Entries provided =>
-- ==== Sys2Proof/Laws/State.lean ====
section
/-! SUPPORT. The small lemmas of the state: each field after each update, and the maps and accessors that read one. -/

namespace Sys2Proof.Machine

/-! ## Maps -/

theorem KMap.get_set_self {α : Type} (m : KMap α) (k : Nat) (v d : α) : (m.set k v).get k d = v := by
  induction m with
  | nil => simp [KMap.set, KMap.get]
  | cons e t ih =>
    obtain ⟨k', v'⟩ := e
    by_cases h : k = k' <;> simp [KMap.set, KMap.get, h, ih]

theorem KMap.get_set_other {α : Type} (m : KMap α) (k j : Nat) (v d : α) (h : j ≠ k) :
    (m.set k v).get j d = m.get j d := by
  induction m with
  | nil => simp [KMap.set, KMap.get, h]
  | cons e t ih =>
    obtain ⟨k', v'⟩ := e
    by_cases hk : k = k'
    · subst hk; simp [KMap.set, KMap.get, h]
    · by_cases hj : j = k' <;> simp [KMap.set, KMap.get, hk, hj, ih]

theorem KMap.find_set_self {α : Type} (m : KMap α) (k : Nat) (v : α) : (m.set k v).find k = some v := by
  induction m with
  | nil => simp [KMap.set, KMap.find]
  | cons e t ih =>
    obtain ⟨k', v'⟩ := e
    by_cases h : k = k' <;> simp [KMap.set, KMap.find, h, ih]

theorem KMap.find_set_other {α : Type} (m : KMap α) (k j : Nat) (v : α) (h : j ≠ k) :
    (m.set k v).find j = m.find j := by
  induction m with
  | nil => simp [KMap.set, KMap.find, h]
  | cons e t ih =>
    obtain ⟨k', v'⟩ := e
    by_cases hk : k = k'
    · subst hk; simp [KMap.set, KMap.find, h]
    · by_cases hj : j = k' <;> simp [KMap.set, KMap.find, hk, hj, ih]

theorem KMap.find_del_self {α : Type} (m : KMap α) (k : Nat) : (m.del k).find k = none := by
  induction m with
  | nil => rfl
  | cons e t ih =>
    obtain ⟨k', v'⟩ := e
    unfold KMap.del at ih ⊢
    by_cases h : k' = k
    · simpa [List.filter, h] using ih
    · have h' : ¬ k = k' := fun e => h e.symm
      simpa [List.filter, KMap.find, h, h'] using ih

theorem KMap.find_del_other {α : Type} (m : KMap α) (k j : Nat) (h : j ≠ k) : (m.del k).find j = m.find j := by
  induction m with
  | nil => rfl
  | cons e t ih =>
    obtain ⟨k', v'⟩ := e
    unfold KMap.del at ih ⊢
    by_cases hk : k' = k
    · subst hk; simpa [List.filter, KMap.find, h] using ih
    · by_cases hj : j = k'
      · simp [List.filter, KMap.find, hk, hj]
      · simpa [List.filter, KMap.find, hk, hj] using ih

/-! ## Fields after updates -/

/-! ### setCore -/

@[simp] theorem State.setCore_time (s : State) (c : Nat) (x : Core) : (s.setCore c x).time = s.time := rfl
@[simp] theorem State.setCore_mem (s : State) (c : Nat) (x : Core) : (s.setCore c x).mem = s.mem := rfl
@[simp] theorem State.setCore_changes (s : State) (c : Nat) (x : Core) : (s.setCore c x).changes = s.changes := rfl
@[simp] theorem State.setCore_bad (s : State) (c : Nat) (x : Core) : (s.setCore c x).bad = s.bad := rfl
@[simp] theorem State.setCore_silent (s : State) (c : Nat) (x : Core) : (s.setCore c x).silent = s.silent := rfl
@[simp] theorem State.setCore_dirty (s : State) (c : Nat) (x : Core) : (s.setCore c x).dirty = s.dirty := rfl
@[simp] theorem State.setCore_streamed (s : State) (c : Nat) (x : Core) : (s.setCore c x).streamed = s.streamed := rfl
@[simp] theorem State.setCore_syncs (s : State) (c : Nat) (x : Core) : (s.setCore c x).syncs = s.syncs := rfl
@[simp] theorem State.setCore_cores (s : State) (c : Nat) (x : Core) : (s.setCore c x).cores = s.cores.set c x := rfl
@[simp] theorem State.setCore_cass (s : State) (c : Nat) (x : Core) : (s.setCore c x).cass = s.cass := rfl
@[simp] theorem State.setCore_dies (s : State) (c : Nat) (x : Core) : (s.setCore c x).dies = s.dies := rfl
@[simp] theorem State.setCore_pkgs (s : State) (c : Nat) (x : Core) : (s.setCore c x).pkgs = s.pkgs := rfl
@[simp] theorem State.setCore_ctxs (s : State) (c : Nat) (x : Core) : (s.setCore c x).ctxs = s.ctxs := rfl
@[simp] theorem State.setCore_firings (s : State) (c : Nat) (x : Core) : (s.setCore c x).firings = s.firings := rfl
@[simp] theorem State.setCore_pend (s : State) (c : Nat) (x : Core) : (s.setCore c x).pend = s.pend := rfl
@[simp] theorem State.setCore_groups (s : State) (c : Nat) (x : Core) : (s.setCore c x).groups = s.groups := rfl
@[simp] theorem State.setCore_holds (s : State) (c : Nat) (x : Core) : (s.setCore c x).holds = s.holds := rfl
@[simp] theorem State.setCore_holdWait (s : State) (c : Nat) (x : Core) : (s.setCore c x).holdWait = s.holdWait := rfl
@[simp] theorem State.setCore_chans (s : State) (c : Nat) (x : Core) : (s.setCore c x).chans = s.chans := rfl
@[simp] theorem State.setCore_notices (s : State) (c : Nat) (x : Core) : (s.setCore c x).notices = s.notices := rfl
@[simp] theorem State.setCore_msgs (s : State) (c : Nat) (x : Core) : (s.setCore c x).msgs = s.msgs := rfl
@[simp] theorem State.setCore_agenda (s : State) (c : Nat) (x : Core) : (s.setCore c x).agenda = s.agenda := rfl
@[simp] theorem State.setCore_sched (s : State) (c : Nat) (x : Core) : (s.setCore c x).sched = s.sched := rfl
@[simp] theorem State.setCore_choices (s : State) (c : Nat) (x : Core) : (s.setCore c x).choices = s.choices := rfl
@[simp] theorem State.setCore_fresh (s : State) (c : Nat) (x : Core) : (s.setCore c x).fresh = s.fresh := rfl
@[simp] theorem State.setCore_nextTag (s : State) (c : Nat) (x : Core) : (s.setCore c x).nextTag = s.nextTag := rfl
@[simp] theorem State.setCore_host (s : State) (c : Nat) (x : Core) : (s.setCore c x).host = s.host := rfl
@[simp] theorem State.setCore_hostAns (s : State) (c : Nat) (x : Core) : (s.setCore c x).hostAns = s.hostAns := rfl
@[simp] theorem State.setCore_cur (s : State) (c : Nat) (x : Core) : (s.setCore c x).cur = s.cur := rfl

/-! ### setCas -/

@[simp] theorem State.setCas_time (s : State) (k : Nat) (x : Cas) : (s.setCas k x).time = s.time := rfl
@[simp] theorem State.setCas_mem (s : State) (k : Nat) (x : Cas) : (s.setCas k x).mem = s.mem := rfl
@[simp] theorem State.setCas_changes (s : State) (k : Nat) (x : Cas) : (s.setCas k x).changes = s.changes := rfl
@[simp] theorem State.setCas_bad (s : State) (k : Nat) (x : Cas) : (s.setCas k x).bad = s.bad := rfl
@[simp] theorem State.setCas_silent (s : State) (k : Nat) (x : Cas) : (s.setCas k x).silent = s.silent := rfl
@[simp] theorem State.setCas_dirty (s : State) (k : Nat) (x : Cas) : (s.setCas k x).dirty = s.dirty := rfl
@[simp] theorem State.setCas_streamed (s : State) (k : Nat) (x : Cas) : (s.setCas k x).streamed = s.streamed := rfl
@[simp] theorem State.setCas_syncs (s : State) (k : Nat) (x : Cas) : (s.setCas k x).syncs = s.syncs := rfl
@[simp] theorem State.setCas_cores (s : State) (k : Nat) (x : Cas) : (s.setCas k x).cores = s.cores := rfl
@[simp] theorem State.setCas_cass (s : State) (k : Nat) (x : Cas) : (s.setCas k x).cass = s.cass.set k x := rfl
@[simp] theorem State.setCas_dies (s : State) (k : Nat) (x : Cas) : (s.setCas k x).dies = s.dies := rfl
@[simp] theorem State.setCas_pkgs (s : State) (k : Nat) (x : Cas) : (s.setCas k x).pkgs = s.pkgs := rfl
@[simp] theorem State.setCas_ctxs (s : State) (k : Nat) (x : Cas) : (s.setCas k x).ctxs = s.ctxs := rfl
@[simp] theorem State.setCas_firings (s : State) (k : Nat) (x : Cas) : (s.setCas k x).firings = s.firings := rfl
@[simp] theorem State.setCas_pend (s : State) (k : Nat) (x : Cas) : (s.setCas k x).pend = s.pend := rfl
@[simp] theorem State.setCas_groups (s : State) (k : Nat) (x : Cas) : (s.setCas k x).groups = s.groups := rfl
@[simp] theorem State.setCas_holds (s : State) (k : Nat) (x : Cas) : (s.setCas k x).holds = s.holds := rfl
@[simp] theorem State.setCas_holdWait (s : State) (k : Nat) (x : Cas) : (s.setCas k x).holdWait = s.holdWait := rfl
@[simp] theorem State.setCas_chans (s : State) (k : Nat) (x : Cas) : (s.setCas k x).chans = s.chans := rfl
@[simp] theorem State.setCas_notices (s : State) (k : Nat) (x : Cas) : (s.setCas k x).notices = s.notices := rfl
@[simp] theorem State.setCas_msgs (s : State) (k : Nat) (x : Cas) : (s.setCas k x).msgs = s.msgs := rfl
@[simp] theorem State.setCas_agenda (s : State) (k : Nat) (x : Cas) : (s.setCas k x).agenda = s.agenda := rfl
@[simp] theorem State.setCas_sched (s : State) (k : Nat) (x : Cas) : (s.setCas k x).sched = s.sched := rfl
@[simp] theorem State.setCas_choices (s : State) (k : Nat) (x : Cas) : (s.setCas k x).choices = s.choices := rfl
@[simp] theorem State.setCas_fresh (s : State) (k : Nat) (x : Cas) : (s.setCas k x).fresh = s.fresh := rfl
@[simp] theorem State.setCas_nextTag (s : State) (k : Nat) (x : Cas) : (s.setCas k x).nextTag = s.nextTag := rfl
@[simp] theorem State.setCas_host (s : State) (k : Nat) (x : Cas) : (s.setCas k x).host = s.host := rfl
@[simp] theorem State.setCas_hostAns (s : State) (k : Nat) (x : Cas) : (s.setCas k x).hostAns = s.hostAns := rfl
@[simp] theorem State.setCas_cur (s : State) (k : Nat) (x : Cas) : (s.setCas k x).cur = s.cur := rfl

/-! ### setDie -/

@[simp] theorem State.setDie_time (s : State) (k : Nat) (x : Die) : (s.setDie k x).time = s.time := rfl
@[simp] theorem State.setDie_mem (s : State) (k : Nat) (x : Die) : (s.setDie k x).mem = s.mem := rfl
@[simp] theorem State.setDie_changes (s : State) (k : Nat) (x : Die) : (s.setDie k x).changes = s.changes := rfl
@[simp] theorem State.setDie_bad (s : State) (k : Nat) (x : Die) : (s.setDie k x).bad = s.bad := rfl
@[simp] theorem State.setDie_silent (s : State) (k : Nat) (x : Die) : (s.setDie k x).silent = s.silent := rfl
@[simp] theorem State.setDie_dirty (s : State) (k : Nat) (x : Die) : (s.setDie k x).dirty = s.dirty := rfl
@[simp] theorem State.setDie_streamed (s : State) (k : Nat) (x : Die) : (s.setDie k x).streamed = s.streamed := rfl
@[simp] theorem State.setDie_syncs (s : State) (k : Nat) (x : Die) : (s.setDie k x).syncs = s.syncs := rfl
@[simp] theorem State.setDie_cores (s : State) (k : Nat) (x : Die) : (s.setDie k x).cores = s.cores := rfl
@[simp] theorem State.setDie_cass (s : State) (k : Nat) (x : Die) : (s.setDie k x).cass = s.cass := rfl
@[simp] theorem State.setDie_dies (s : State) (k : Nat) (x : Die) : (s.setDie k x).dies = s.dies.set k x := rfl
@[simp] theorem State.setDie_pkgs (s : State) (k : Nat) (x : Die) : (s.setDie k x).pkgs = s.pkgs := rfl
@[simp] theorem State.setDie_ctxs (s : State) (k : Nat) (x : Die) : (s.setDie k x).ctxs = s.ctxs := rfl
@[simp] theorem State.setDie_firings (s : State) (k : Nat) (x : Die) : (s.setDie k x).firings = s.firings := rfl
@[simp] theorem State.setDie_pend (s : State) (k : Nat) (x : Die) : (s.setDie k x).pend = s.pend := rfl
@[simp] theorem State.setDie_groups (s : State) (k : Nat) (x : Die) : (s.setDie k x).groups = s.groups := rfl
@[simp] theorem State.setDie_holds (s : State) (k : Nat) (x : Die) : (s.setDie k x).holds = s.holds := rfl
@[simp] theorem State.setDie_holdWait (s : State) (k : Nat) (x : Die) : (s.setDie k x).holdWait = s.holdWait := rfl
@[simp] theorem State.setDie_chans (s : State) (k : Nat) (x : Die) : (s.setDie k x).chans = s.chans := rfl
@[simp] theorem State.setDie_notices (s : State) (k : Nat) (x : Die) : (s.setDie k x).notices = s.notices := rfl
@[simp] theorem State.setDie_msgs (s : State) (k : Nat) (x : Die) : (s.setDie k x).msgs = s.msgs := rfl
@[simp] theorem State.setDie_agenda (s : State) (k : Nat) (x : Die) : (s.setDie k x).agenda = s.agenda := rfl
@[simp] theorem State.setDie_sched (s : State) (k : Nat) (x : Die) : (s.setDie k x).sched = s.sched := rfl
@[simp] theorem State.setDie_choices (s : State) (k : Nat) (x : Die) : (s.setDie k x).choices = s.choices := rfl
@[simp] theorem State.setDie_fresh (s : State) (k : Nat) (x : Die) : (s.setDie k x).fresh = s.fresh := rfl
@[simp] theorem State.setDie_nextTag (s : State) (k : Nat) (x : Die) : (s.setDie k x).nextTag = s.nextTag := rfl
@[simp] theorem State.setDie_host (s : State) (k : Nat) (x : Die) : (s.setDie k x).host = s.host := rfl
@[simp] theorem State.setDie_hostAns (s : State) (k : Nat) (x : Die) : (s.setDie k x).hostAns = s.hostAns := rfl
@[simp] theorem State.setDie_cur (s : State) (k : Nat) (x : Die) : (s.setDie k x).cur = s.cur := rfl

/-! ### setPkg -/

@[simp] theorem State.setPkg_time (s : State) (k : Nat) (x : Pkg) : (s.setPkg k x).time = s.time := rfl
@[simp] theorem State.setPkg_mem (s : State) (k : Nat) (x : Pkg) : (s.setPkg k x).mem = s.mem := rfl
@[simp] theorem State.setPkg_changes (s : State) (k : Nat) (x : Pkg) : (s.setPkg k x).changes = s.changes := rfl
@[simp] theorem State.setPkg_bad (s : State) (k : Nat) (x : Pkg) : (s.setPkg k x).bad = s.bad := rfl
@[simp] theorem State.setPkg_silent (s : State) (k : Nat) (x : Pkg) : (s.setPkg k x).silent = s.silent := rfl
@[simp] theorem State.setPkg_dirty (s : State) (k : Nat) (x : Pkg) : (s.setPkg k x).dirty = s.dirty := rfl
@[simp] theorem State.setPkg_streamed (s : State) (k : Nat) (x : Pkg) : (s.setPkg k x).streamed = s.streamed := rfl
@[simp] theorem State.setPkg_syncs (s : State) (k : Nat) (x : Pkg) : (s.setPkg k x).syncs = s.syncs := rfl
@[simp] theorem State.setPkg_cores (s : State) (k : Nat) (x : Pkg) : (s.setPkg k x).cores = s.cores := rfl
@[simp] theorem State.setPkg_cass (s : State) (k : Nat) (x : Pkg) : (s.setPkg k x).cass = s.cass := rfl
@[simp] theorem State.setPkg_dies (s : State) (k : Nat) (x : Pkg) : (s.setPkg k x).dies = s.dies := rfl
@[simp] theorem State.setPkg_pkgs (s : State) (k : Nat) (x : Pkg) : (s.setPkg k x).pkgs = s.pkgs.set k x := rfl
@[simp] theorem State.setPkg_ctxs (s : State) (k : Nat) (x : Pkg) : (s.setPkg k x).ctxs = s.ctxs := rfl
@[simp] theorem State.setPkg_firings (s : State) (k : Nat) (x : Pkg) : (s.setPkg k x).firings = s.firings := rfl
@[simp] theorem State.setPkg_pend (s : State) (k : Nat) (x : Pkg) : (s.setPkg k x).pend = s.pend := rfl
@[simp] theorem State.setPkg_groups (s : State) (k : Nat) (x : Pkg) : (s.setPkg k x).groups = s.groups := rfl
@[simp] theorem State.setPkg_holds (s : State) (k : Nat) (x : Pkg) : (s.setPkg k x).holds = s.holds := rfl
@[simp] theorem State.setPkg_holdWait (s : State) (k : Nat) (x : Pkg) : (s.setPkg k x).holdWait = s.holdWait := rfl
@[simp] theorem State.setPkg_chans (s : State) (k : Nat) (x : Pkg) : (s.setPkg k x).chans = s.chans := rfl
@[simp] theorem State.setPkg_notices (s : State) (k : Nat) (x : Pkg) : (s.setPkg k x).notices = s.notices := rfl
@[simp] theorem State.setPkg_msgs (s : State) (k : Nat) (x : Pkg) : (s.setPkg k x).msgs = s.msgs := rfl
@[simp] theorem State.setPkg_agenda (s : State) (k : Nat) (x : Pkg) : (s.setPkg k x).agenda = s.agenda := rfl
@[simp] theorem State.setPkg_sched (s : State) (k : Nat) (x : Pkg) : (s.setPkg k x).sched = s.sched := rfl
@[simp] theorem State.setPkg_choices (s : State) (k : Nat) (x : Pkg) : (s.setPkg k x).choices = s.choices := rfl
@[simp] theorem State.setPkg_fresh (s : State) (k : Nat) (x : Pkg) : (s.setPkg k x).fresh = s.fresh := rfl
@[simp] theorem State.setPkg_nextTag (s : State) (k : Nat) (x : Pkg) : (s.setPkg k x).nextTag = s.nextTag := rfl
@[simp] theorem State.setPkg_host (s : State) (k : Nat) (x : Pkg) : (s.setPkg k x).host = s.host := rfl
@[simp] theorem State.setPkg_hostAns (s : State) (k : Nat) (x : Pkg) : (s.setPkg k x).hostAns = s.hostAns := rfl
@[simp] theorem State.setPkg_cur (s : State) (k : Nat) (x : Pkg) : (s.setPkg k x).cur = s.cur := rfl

Exercise brief =>
With the line holding "(s.setPkg k x).msgs = s.msgs := rfl" as the first and the line holding "(s.setPkg k x).sched = s.sched := rfl" as the last, please transcribe exactly the lines of the material above in that range and nothing else.

Written answer =>
@[simp] theorem State.setPkg_msgs (s : State) (k : Nat) (x : Pkg) : (s.setPkg k x).msgs = s.msgs := rfl
@[simp] theorem State.setPkg_agenda (s : State) (k : Nat) (x : Pkg) : (s.setPkg k x).agenda = s.agenda := rfl
@[simp] theorem State.setPkg_sched (s : State) (k : Nat) (x : Pkg) : (s.setPkg k x).sched = s.sched := rfl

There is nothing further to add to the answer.